Hardware & PCs

H-P Backtracks as Wall Street Wises Up

 

Updated from Aug. 16

There's an important difference between beating expectations and blowing them out of the water.

Investors who piled into Hewlett-Packard (HWP) in after-hours trading, after H-P reported earnings Wednesday after the close, were learning that Thursday. News that the company had posted fiscal third-quarter operating earnings of 97 cents a share -- 12 cents above the First Call/Thomson Financial consensus -- sent the stock into the ether. H-P, which finished regular trading up 1 7/16 at 111 7/16, was soon flying in after-hours trading above 120 on Instinet and other electronic communications networks.

But what those investors didn't know is exactly how much of those 97 cents were attributable to exceptional events. That story came out during a postearnings conference call marked by a notable absence of the good vibes CEO Carly Fiorina has shown herself very capable of generating in the investment community in her one-year tenure. And after that information reached investors, the stock returned Thursday morning to its Wednesday closing level, and below.

The 97 cents a share already excluded a one-time gain on the sale of stock. But it failed to exclude 4 cents worth of other nonoperating items, including currency-exchange gains. After wrangling with analysts over several questions on how the quarter's numbers were calculated, CFO Robert Wayman conceded that, on an operating basis, H-P's earnings were closer to 93 cents a share. "Yeah," he said, "that's a sensible way to look at it."

Oh, and Don't Forget Tax Rates

The 93-cent-per-share figure was still well above expectations. But that margin would've been slimmer still had analysts been braced by management for a lower-than-expected tax rate, the fruits of globalization. The way SG Cowen Securities analyst Richard Chu figures it, excluding the lower tax rate -- a perverse task over the long term, but, in his view, perfectly reasonable if you're trying to compare H-P's results with actual expectations -- takes out another 4 cents, bringing operating earnings down to 89 cents a share. (Chu rates H-P a strong buy, and SG Cowen has performed no recent underwriting for the company.)

"It wasn't a particularly clean number," said Sanford Bernstein analyst Toni Sacconaghi, who had wrestled with Wayman over the company's use of a year-ago comparison of 71 cents a share, which excludes the cost of stock-appreciation rights and transition expenses associated with the spinoff of Agilent (A).

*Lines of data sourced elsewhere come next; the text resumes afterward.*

theorem felterSealed_only {μ : Nat} {s₀ : State} {s : State} {l : Lane} {k : Nat} (hm : sub 536870912 μ = true) (h₀ : Only μ s₀ s) : Only μ s₀ (State.felterSealed s l k) := by
  unfold State.felterSealed
  try dsimp only
  repeat' (first
    | with_reducible first
      | exact h₀
      | exact Only.refl _
      | refine onUnit_only (sub_mid rfl hm) ?_
      | refine only_of_fst (by assumption) ?_
    | intro _
    | split
    | dsimp only)

theorem felterAsk_only {μ : Nat} {s₀ : State} {s : State} {part : Nat} {dist : Bool} (hm : sub 536870912 μ = true) (h₀ : Only μ s₀ s) : Only μ s₀ (State.felterAsk s part dist) := by
  unfold State.felterAsk
  try dsimp only
  repeat' (first
    | with_reducible first
      | exact h₀
      | exact Only.refl _
      | refine only_of_fst (by assumption) ?_
    | intro _
    | split
    | dsimp only
    | (with_reducible refine Only.upd rfl hm ?_ ?_; exact {}))

theorem queueRecord_only {μ : Nat} {s₀ : State} {s : State} {r : ResultRecord} (hm : sub 536870976 μ = true) (h₀ : Only μ s₀ s) : Only μ s₀ (State.queueRecord s r) := by
  unfold State.queueRecord
  try dsimp only
  repeat' (first
    | with_reducible first
      | exact h₀
      | exact Only.refl _
      | refine raise_only (sub_mid rfl hm) ?_ ?_
      | refine count_only (sub_mid rfl hm) ?_ ?_ ?_
      | refine only_of_fst (by assumption) ?_
    | intro _
    | split
    | dsimp only
    | exact fieldIn_block (b := 6) rfl (bit_mid hm rfl)
    | (with_reducible refine Only.upd rfl hm ?_ ?_; exact {}))

theorem setReceived_only {μ : Nat} {s₀ : State} {s : State} {reported : Nat} (hm : sub 64 μ = true) (h₀ : Only μ s₀ s) : Only μ s₀ (State.setReceived s reported) := by
  unfold State.setReceived
  try dsimp only
  repeat' (first
    | with_reducible first
      | exact h₀
      | exact Only.refl _
      | refine wr_only ?_ ?_
      | refine only_of_fst (by assumption) ?_
    | intro _
    | split
    | dsimp only
    | exact fieldIn_block (b := 6) rfl (bit_mid hm rfl))

theorem buildRecord_only {μ : Nat} {s₀ : State} {s : State} {k : Nat} {e : FelterEntry} {part : Nat} {dist : Bool} {mask : Nat} (hm : sub 536870976 μ = true) (h₀ : Only μ s₀ s) : Only μ s₀ (State.buildRecord s k e part dist mask) := by
  unfold State.buildRecord
  try dsimp only
  repeat' (first
    | with_reducible first
      | exact h₀
      | exact Only.refl _
      | refine queueRecord_only (sub_mid rfl hm) ?_
      | refine setReceived_only (sub_mid rfl hm) ?_
      | refine raise_only (sub_mid rfl hm) ?_ ?_
      | refine only_of_fst (by assumption) ?_
    | intro _
    | split
    | dsimp only
    | exact fieldIn_block (b := 6) rfl (bit_mid hm rfl))

theorem buildAll_only {μ : Nat} {s₀ : State} {k : Nat} {l : Lane} {bad : List Nat} {x0 : Nat} {x1 : List (Nat × Bool × Nat)} {s : State} (hm : sub 536870976 μ = true) (h₀ : Only μ s₀ s) : Only μ s₀ (State.buildAll k l bad x0 x1 s) := by
  revert h₀
  generalize x1 = rs
  intro h₀
  induction rs generalizing x0 s with
  | nil => exact h₀
  | cons r t ih =>
    rw [State.buildAll]
    refine ih ?_
    split
    · exact buildRecord_only (sub_mid rfl hm) h₀
    · exact raiseIf_only (sub_mid rfl hm) (fieldIn_block (b := 6) rfl (bit_mid hm rfl)) (raise_only (sub_mid rfl hm) (fieldIn_block (b := 6) rfl (bit_mid hm rfl)) h₀)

Most analysts were following First Call in using 66 cents as the basis for year-over-year comparisons. On the call, Sacconaghi protested: "My estimates were based on 66 cents. And if I based them on 71 cents, my estimates would have been higher, and everyone else's would have been higher. I'm just questioning Carly's statement that no matter how you measure it, this was a clear outperformance beyond expectations." (Sacconaghi, whose firm has done no underwriting for H-P, rates the stock a market perform.)

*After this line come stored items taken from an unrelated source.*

theorem onPhase_only {μ : Nat} {s₀ : State} {s : State} {p : Nat} {f : MeterPhase → MeterPhase} (hm : sub 8796093022208 μ = true) (h₀ : Only μ s₀ s) : Only μ s₀ (State.onPhase s p f) := by
  unfold State.onPhase
  try dsimp only
  repeat' (first
    | with_reducible first
      | exact h₀
      | exact Only.refl _
      | refine only_of_fst (by assumption) ?_
    | intro _
    | split
    | dsimp only
    | (with_reducible refine Only.upd rfl hm ?_ ?_; exact {}))

theorem calibrate_only {μ : Nat} {s₀ : State} {s : State} {c : Nat} {frac : Nat} {raw : Int} (hm : sub 18014398509481984 μ = true) (h₀ : Only μ s₀ s) : Only μ s₀ (State.calibrate s c frac raw).1 := by
  unfold State.calibrate
  try dsimp only
  repeat' (first
    | with_reducible first
      | exact h₀
      | exact Only.refl _
      | refine freeTick_only (sub_mid rfl hm) ?_
      | refine only_of_fst (by assumption) ?_
    | intro _
    | split
    | dsimp only)

theorem nativeCurrent_only {μ : Nat} {s₀ : State} {s : State} {p : Nat} {raw : List Int} (hm : sub 18014398509481984 μ = true) (h₀ : Only μ s₀ s) : Only μ s₀ (State.nativeCurrent s p raw).1 := by
  unfold State.nativeCurrent
  try dsimp only
  repeat' (first
    | with_reducible first
      | exact h₀
      | exact Only.refl _
      | refine calibrate_only (sub_mid rfl hm) ?_
      | refine only_of_fst (by assumption) ?_
    | intro _
    | split
    | dsimp only)

theorem gainTo_only {μ : Nat} {s₀ : State} {s : State} {p : Nat} {g16 : Bool} {before : Int} (hm : sub 8796093026304 μ = true) (h₀ : Only μ s₀ s) : Only μ s₀ (State.gainTo s p g16 before) := by
  unfold State.gainTo
  try dsimp only
  repeat' (first
    | with_reducible first
      | exact h₀
      | exact Only.refl _
      | refine count_only (sub_mid rfl hm) ?_ ?_ ?_
      | refine raise_only (sub_mid rfl hm) ?_ ?_
      | refine setPhBit_only (sub_mid rfl hm) ?_ ?_
      | refine onPhase_only (sub_mid rfl hm) ?_
      | refine only_of_fst (by assumption) ?_
    | intro _
    | split
    | dsimp only
    | exact fieldIn_block (b := 12) rfl (bit_mid hm rfl))

theorem compatCurrent_only {μ : Nat} {s₀ : State} {s : State} {p : Nat} {raw : List Int} (hm : sub 18023194602508288 μ = true) (h₀ : Only μ s₀ s) : Only μ s₀ (State.compatCurrent s p raw).1 := by
  unfold State.compatCurrent
  try dsimp only
  repeat' (first
    | with_reducible first
      | exact h₀
      | exact Only.refl _
      | refine gainTo_only (sub_mid rfl hm) ?_
      | refine calibrate_only (sub_mid rfl hm) ?_
      | refine count_only (sub_mid rfl hm) ?_ ?_ ?_
      | refine raise_only (sub_mid rfl hm) ?_ ?_
      | refine only_of_fst (by assumption) ?_
    | intro _
    | split
    | dsimp only
    | exact fieldIn_block (b := 12) rfl (bit_mid hm rfl))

But wait. There's more. H-P did manage to make its 15% revenue-growth goal. But it did so only through the statistical magic of rounding. The 15% revenue growth the company reported in the first line of its press release was, in actuality, just a hair above 14.5%. The company also said during the call that caution over its monochrome-printer and desktop-PC businesses would keep it from raising its fourth-quarter growth target above 15%.

Disappointing Unix Sales

Furthermore, Unix server sales were less than impressive. Many on the conference call may have remembered Fiorina's claim earlier this year that Unix server sales would continue to accelerate. And you wouldn't expect that goal to be out of reach, given the incredible momentum Sun Microsystems (SUNW) continues to generate in that business, having on Tuesday indicated to analysts that Unix demand was looking greater than the company had initially expected for the current quarter. But at H-P, sales of Unix servers grew just 13%, more than 10 percentage points below some analysts' forecasts, and down from 26% growth in the previous quarter.

"Unix results were disappointing, and revenue growth was slightly below management's explicit guidance," said Kurt King, an analyst at Banc of America Securities. "To be diplomatic, management was a little more rosy in interpreting its results than I was." (King Thursday cut his rating on the stock to buy from strong buy, and his firm has no underwriting relationship with H-P.)

H-P's results, of course, were hardly disastrous. But they certainly weren't the blowout that investors were led to believe by the company's press release and the major newswires. (TSC initially reported on the strong results as well.)

"The real underlying numbers are not quite as good as what's on the surface," says Cowen's Chu. "But once things sort out, after a couple of weeks, the story will be that they're in good shape and on track."

Investors who loaded up on shares of H-P just after 4 p.m. EDT on Wednesday will have to find consolation in that.